### WORK REQUEST
Retype exactly the lines from the one with "v.result = some" down to the final line of the material below, both included, and nothing more.

○ ○ ○ ○

-- ==== Sys2Proof/Certificates/Slice0/Obligations.lean ====
section
/-! DEFINITION. The statements for the provers. -/

open Sys2Proof Sys2Proof.Machine

/-! ### Encoding -/

/-- Decoding an encoded well-formed instruction gives it back, whatever fills the dummy bytes (30_encoding.md). -/
def Obligations.DecodeEncode : Prop :=
  ∀ (d : Byte) (i : Instr), i.WellFormed → decode (encode d i) = .ok i

/-- The decoder answers only well-formed instructions. That it refuses a write frame outside one page of the array is
the model's choice (log 8): the block itself decodes no opcodes (R81). -/
def Obligations.DecodedIsWellFormed : Prop :=
  ∀ (r : Request) (i : Instr), decode r = .ok i → i.WellFormed

/-- What the decoder reads from a frame. The frames are those of 30_encoding.md section 1: one opcode byte (R74);
opcode and one dummy byte (R75); opcode, address high byte first, payload (R76, R77). The model's choices are the
rest: a write frame only within its page, an empty frame and every unsent opcode rejected by name (log 8), and every
frame that starts with `0x01` read as the one named command (log 7). -/
def Obligations.FramesDecoded : Prop :=
  ∀ (frame : List Byte) (a : HostAddr) (n : Nat) (c : List Byte),
    (decode (.codec frame) = .ok .cmdWren ↔ frame = wrenFrame) ∧
    (decode (.codec frame) = .ok .cmdWrdi ↔ frame = wrdiFrame) ∧
    (decode (.codec frame) = .ok .cmdRdsr ↔ ∃ d, frame = rdsrFrame d) ∧
    (decode (.codec frame) = .ok (.cmdRead a n) ↔ ∃ p, p.length = n ∧ frame = readFrame a.toNat p) ∧
    (decode (.codec frame) = .ok (.cmdWrite a c) ↔ frame = writeFrame a.toNat c ∧ (Instr.cmdWrite a c).WellFormed) ∧
    (decode (.codec frame) = .ok .cmdWrsr ↔ frame.head? = some 0x01) ∧
    (decode (.codec frame) = .error .emptyFrame ↔ frame = []) ∧
    (decode (.codec frame) = .error .unsentOpcode ↔
      ∃ op, frame.head? = some op ∧ op ∉ ([0x01, 0x02, 0x03, 0x04, 0x05, 0x06] : List Byte)) ∧
    ∀ i, decode (.codec frame) = .ok i → isHostOp i = false

/-- Words written out from the encodings of 30_encoding.md and 95_test_vectors.md (V-C2, P1 to P3). -/
def Obligations.SampleWords : Prop :=
  decode (.codec [0x06]) = .ok .cmdWren ∧
  decode (.codec [0x04]) = .ok .cmdWrdi ∧
  decode (.codec [0x05, 0xA7]) = .ok .cmdRdsr ∧
  decode (.codec [0x03, 0x0F, 0xF8, 1, 2, 3, 4, 5, 6, 7, 8]) = .ok (.cmdRead 0x0FF8 8) ∧
  decode (.codec [0x02, 0x00, 0x1E, 0x68, 0x65]) = .ok (.cmdWrite 30 [0x68, 0x65]) ∧
  decode (.host { op := 0b000 }) = .ok .init ∧
  decode (.host { op := 0b001 }) = .ok .readStatus ∧
  decode (.host { op := 0b010, addr := 0x0020, count := 64 }) = .ok (.read 32 64) ∧
  decode (.host { op := 0b011, addr := 0x001E, data := [0x68] }) = .ok (.writeBytes 30 [0x68]) ∧
  decode (.host { op := 0b100, addr := 0x0028, count := 2 }) = .ok (.eraseSectors 40 2) ∧
  decode (.host { op := 0b101 }) = .ok .eraseAll

/-! ### Requests, refusals and steps -/

/-- R84: a request with a reserved `op` is refused; a refusal carries no next state. -/
def Obligations.ReservedOpRefused : Prop :=
  ∀ (s : State) (r : HostRequest) (rest : List Request),
    s.Ready → s.host.requests = .host r :: rest → (r.op = 0b110 ∨ r.op = 0b111) →
      step s = .refused (.badRequest .reservedOp)

/-- A step takes the host's oldest request and is `exec` of the instruction it decodes to, at the state without that
request (R117; log 9). -/
def Obligations.StepRunsRequest : Prop :=
  ∀ (s : State) (r : Request) (rest : List Request) (i : Instr),
    s.Ready → s.host.requests = r :: rest → decode r = .ok i → i.WellFormed →
      step s = exec i { s with host := { s.host with requests := rest } }

/-- With no request placed the block waits: nothing changes (R131: "the block waits for the next request"; the stutter
is the model's, log 9). -/
def Obligations.StepWaits : Prop :=
  ∀ s : State, s.Ready → s.host.requests = [] → step s = .next s

/-- R159, D1: one interaction a step. A step of an operation in progress adds exactly one event to the trace, and one
that takes a request starts a trace of at most one. -/
def Obligations.OneInteractionPerStep : Prop :=
  ∀ s t : State, s.host.resetIn ≠ some 0 → step s = .next t →
    (s.activity ≠ .waiting → ∃ ev, t.trace = s.trace ++ [ev]) ∧
    (s.activity = .waiting → s.host.requests ≠ [] → t.trace.length ≤ 1) ∧
    (s.activity = .waiting → s.host.requests = [] → t.trace = s.trace)

/-- R117, R129: `init` only in mode Uninitialized (D8), every other host operation only out of it (D9). -/
def Obligations.AdmissionByMode : Prop :=
  ∀ (s : State) (addr : HostAddr) (n : Nat) (data : List Byte), s.activity = .waiting →
    (s.mode ≠ .uninitialized → exec .init s = .refused .alreadyInitialized) ∧
    (s.mode = .uninitialized →
      exec .readStatus s = .refused .notInitialized ∧ exec (.read addr n) s = .refused .notInitialized ∧
      exec (.writeBytes addr data) s = .refused .notInitialized ∧
      exec (.eraseSectors addr n) s = .refused .notInitialized ∧ exec .eraseAll s = .refused .notInitialized)

/-- R113: `erase_sectors` with `amount = 0` is refused, in every mode, whatever the address; a refusal carries no next
state. (In mode Uninitialized the admission refuses it first, R117.) -/
def Obligations.EraseOfZeroPagesRefused : Prop :=
  ∀ (s : State) (addr : HostAddr), s.activity = .waiting →
    exec (.eraseSectors addr 0) s =
      .refused (if s.mode = .uninitialized then .notInitialized else .eraseOfZeroPages)

/-- R98, R80: `CMD_WRSR` is refused in every state. -/
def Obligations.WriteStatusRefused : Prop :=
  ∀ s : State, exec .cmdWrsr s = .refused .writeStatusUnimplemented

/-- While an operation is in progress no other is admitted (R123, D19; the refusal is the model's form of "no move",
log 10). -/
def Obligations.OneOperationAtATime : Prop :=
  ∀ (i : Instr) (s : State), i ≠ .cmdWrsr → s.activity ≠ .waiting → exec i s = .refused .operationRunning

/-! ### Reset -/

/-- R145: the reset values of the block; a reset that lands is the whole step, abandons the operation in progress with
no result and sends nothing. When it lands, and that it keeps the trace, the requests, the buffer, the environment and
the result of an operation that had finished, are the model's choices (log 4). -/
def Obligations.ResetOfTheBlock : Prop :=
  (State.reset.mode = .uninitialized ∧ State.reset.cs = .unknown ∧ State.reset.activity = .waiting) ∧
  (∀ s : State, s.host.resetIn = some 0 →
    step s = .next { s with mode := .uninitialized, cs := .unknown, activity := .waiting,
                            result := if s.activity = .waiting then s.result else none,
                            host := { s.host with resetIn := none } }) ∧
  (∀ (s t : State) (k : Nat), s.host.resetIn = some (k + 1) → step s = .next t → t.host.resetIn = some k)

/-- R146: a reset leaves a busy device busy, and the `init` that follows fails with `UnexpectedStatus`, the mode still
Uninitialized: on the reference device with WIP or WEL set, whatever the block was doing. -/
def Obligations.InitAfterResetOfBusyDevice : Prop :=
  ∀ (s : State) (d : RefDevice), s.host.resetIn = some 0 → s.env.csAnswers = [] → s.env.xferAnswers = [] →
    s.env.device = some d → (d.wip = true ∨ d.wel = true) →
      ∃ t u v, step s = .next t ∧ t.env.device = some d ∧ exec .init t = .next u ∧ runFor 3 u = .next v ∧
        v.result = some (.error .unexpectedStatus) ∧ v.mode = .uninitialized

/-- The invariant holds at reset. -/
def Obligations.ResetInv : Prop := State.reset.Inv

/-- Every step keeps the invariant: the mode of every point of every operation (R99), chip-select low only inside a
command (R90), the frame in progress the one its operation sends (R93 to R97), a page write within a page of the array
and the cursor page-aligned and at most 4096 (R31, R107, R111), the reference device's array in canonical form. -/
def Obligations.StepKeepsInv : Prop :=
  ∀ s t : State, s.Inv → step s = .next t → t.Inv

○ ○ ○ ○

### RESPONSE
        v.result = some (.error .unexpectedStatus) ∧ v.mode = .uninitialized

/-- The invariant holds at reset. -/
def Obligations.ResetInv : Prop := State.reset.Inv

/-- Every step keeps the invariant: the mode of every point of every operation (R99), chip-select low only inside a
command (R90), the frame in progress the one its operation sends (R93 to R97), a page write within a page of the array
and the cursor page-aligned and at most 4096 (R31, R107, R111), the reference device's array in canonical form. -/
def Obligations.StepKeepsInv : Prop :=
  ∀ s t : State, s.Inv → step s = .next t → t.Inv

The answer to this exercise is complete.